Many tout it.  Presentations expound on it; but back home at the office, customer teams are confounded.  In the late 1990’s it was all the rage.  Yes, CPFR (Collaborative Planning Forecasting and Replenishment) and Vendor Managed Inventory (VMI) processes, over-hyped by many, have fallen short in delivering the promise.  In this article, I look at the evolution, the success and the gaps highlighting where it fits and where it does not.

Why did CPFR /VMI not delivered greater value?

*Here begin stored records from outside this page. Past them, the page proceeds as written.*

section
/-! R301 to R304, R306: which error an operation of the block raises, and that it answers OK where it raises none. -/

namespace Sys2Proof.Machine

/-- The error an instruction raises in a state, `none` where it raises none (R302 to R304, R306);
`exec_answers` ties it to `exec`. -/
def errorOf (s : State) : Instr → Option OpError
  | .btRaw _ nbits => if 32 < nbits then some (.invalidRawWidth nbits) else none
  | .btToTrack cellTime precomp =>
    ((lowerWaits cellTime precomp s.bt.cells).find? (fun t => decide (t < 0))).map .invalidFluxTime
  | .trEmitFlux time => if time < 0 then some (.invalidFluxTime time) else none
  | .trEmitWaitIndex n => if n < 1 then some (.invalidWaitIndex n) else none
  | .trGetBuffer => if s.trackCap < s.tr.buffer.length then some (.trackTooLong s.tr.buffer.length) else none
  | _ => none

/-- An error raised under a guard is raised exactly where the guard holds. -/
theorem guardedError_eq_some_iff (p : Prop) [Decidable p] (e e' : OpError) :
    (if p then some e' else none) = some e ↔ p ∧ e = e' := by
  rw [Option.ite_none_right_eq_some, Option.some_inj, eq_comm]

/-- R183: the first negative wait is the error. -/
theorem errorOf_btToTrack_eq_some_iff (cellTime precomp : Nat) (s : State) (e : OpError) :
    errorOf s (.btToTrack cellTime precomp) = some e ↔
      (waitsByCell cellTime precomp s.bt.cells).find? (fun t => decide (t < 0)) =
          some (2 * (cellTime / 2 : Nat) - (precomp : Int)) ∧
        e = .invalidFluxTime (2 * (cellTime / 2 : Nat) - (precomp : Int)) := by
  rw [← loweringWaitsCellByCell]
  refine Option.map_eq_some_iff.trans
    ⟨fun ⟨time, hfirst, herror⟩ => ?_, fun ⟨hfirst, herror⟩ => ⟨_, hfirst, herror.symm⟩⟩
  obtain ⟨-, -, rfl⟩ := window_and_value_of_first_negative_wait cellTime precomp _ time hfirst
  exact ⟨hfirst, herror.symm⟩

/-- R301: an operation of the block raises its error and writes nothing else, or it has none and answers OK. -/
theorem exec_answers (i : Instr) (s : State) (hi : agentOf i ≠ .writer) :
    (∃ e, errorOf s i = some e ∧ exec i s = .next { s with response := some (.error e) }) ∨
    (errorOf s i = none ∧ ∃ t result, exec i s = .next t ∧ t.response = some (.ok result)) := by
  cases i with
  | btRaw pattern nbits =>
    by_cases hbad : 32 < nbits
    · exact .inl ⟨_, if_pos hbad, exec_btRaw_of_lt pattern nbits s hbad⟩
    · exact .inr ⟨if_neg hbad, _, _, exec_btRaw_of_le pattern nbits s (Nat.not_lt.mp hbad), rfl⟩
  | btToTrack cellTime precomp =>
    obtain ⟨time, hfirst, hraise⟩ | ⟨hwaits, hemit⟩ := execBtToTrack_cases cellTime precomp s
    · exact .inl ⟨_, congrArg (Option.map _) hfirst, hraise⟩
    · have hnone : (lowerWaits cellTime precomp s.bt.cells).find? (fun t => decide (t < 0)) = none := by
        simpa using hwaits
      exact .inr ⟨congrArg (Option.map _) hnone, _, _, hemit, rfl⟩
  | trEmitFlux time =>
    by_cases hbad : time < 0
    · exact .inl ⟨_, if_pos hbad, exec_trEmitFlux_of_neg time s hbad⟩
    · have hnone : errorOf s (.trEmitFlux time) = none := if_neg hbad
      obtain ⟨n, rfl⟩ := Int.eq_ofNat_of_zero_le (Int.not_lt.mp hbad)
      exact .inr ⟨hnone, _, _, exec_trEmitFlux_natCast n s, rfl⟩
  | trEmitWaitIndex n =>
    by_cases hbad : n < 1
    · exact .inl ⟨_, if_pos hbad, exec_trEmitWaitIndex_of_lt n s hbad⟩
    · have hnone : errorOf s (.trEmitWaitIndex n) = none := if_neg hbad
      obtain ⟨k, rfl⟩ := Int.eq_ofNat_of_zero_le (by omega : 0 ≤ n)
      exact .inr ⟨hnone, _, _, exec_trEmitWaitIndex_of_pos k s (by omega), rfl⟩
  | trGetBuffer =>
    by_cases hbad : s.trackCap < s.tr.buffer.length
    · exact .inl ⟨_, if_pos hbad, exec_trGetBuffer_of_lt s hbad⟩
    · exact .inr ⟨if_neg hbad, _, _, exec_trGetBuffer_of_le s (Nat.not_lt.mp hbad), rfl⟩
  | crcInit | crcCalc | crcUpdate | crcUpdateByte | crcReset | crcReseed | crcRead
  | btReset | btMfm | btFm | btRead
  | trReset | trEmitWrgate | trEmitStop | trGetTime | trGetGate => exact .inr ⟨rfl, _, _, rfl, rfl⟩
  | waitTimer | waitIndex | stop | waitHstmd | transition | wrGate => exact absurd rfl hi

The results are clear.  After ten years of active projects, collaborative planning forecasting and replenishment  and VMI failed to reach its promise for three reasons:

  • Too laborious.  Just too much work for the benefit.  The added costs did not measure up to the benefit.
  • Retail forecasts not up to the task. For CPFR to work, retail forecast accuracy needs to be high and with sufficient granularity to ensure analysis.  The dirty little secret with CPFR is that for most only three retailer forecasts—Best Buy, Food Lion and Wal-Mart—were up to the task. 
  • Lack of integration into enterprise processes.  For most Advanced Planning System (APS)/Enterprise Resource Planning (ERP) deployments, there was no logical connection for the data.  I predict that we will see a resurgence in the next five years based in the new Software as a Service offerings, advanced analytics based on downstream data, on tcollaborative platforms — Jive and Lithium–but, this change will not happen in the short term.

When does it make sense?

However, it would be incorrect to say that these processes never makes sense. Yes, they were over-hyped and over-promised, and applied to situations where there was not a good fit; but don’t throw out the “baby with the bath water”.  So, you might be saying, where does it fit?   When a company has five characteristics, companies can see benefit:

  • Significant channel presence.  The account needs to be significant—at least 10% of the channel-for the investment to warrant the expense.  The greater the channel presence, the greater potential benefit. It must matter and make a difference.
  • High demand volatility.  CPFR makes more sense for products with short life cycles, seasonal patterns, strong dependence on weather, and in competitive categories.  It makes less of an impact for products that have stable demand.  Companies benefit from advance warning signals.
  • Strong retail partnerships.  The data is clean, available and meaningful to both parties’ business objectives.  Both companies have strong planning skills and a passion for forecast accuracy.  It is tied and closely coupled to the business.
  • Direct tie to replenishment.   Many companies forget the “R” in CPFR.  If he advanced notification from forecast sensing can make a difference in improving replenishment and the other conditions can be satisfied, go for it!  However, not all replenishment cycles can be shifted in concert with the these signals.  It works best when there is high volume and unpredictable demand.  What makes sense?  The supply chains of products like bathing suits, suntan lotion, snow shovels, flu medication, cough syrup are good fits.
  • Right stuff. It makes sense when there is demand architecture to support close coupling of the collaborative demand signal from the retailer.  The architecture must allow integration at the account, ship-to level. 

What now?

Lately in my visits with clients, I am finding companies with 15-36 of these collaborative relationships.  Lots of process, but little to show for it.  When I go through the criteria, there is quick agreement that the foundation of the program was sales-driven versus adding value to the value chain.  The secret is to be judicious and look for the right fit.  Yes, these processes have a place in driving supply chain excellence; just not the over-hyped promise of ten years ago.  The hype has listed, it is time to be more realistic.